A predictive model is not a form of intelligence that will aim to take over the world. It doesn’t think for itself, it’s simply a most likely outcome in response to a particular input. Maybe my brain simply can’t move past the models and functions that operate under the hood, how the weighting is calling the shots - but honestly I don’t see a monumental danger in AI taking over the world right now.
Where the money is…
One thing that has struck me over the past year or so is the sheer volume of people who have jumped onto the AI bandwagon. Don’t get me wrong It’s a common theme in the tech industry to jump on opportunities much like the crypto rush or the dotcom boom; when the scent of money seems to be present the hoards of charlatans will accordingly appear; but AI seems to have taken this to an extreme of which I have never seen before.
It’s always struck me as surprisingly odd that an industry that was built upon the work of engineers and technologists, that was fiercely elitist in nature, and created one of the most meritocratic systems ever should give away it’s wares to useless morons who seem to want to capitalise on the whole thing.

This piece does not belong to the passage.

-- ==== Sys2Proof/Machine/Core.lean ====
section
/-! DEFINITION. The machine as the host runs it. -/

def Sys2Proof.core : Host.Core := { State := Sys2Proof.Machine.State, Fault := Sys2Proof.Machine.Fault, Refusal := Sys2Proof.Machine.Refusal, step := Sys2Proof.Machine.step, reset := Sys2Proof.Machine.State.reset }
end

But, alas here we are watching presenters in mainstream media who claim to understand AI intrinsically because they wrote a blog post once, or saw a YouTube video. Or how about the legions of LinkedIn maniacs who splurge out streams of nonsense about how they are AI gurus. Have they ever created a statistical model, worked with model weights, built anything with Tensorflow or PyTorch, even looked through Hugging Face… I doubt it.
What we currently have is a bunch of people trying to capitalise on the latest technology trend, eager for their share of the pie and a press industry that facilitates them without prejudice.
And this is ultimately why we now have global meetings over fears that AI will destroy the world, and therefore must be regulated - heavily.
Conclusion
So is there a danger
I do see AI having a profound effect on mundane and generic work, journalism for example could be outsourced to AI, copywriting, image content, etc. The sea of awful websites that provide nothing of value other than click bait SEO traps. These will be AIs domain.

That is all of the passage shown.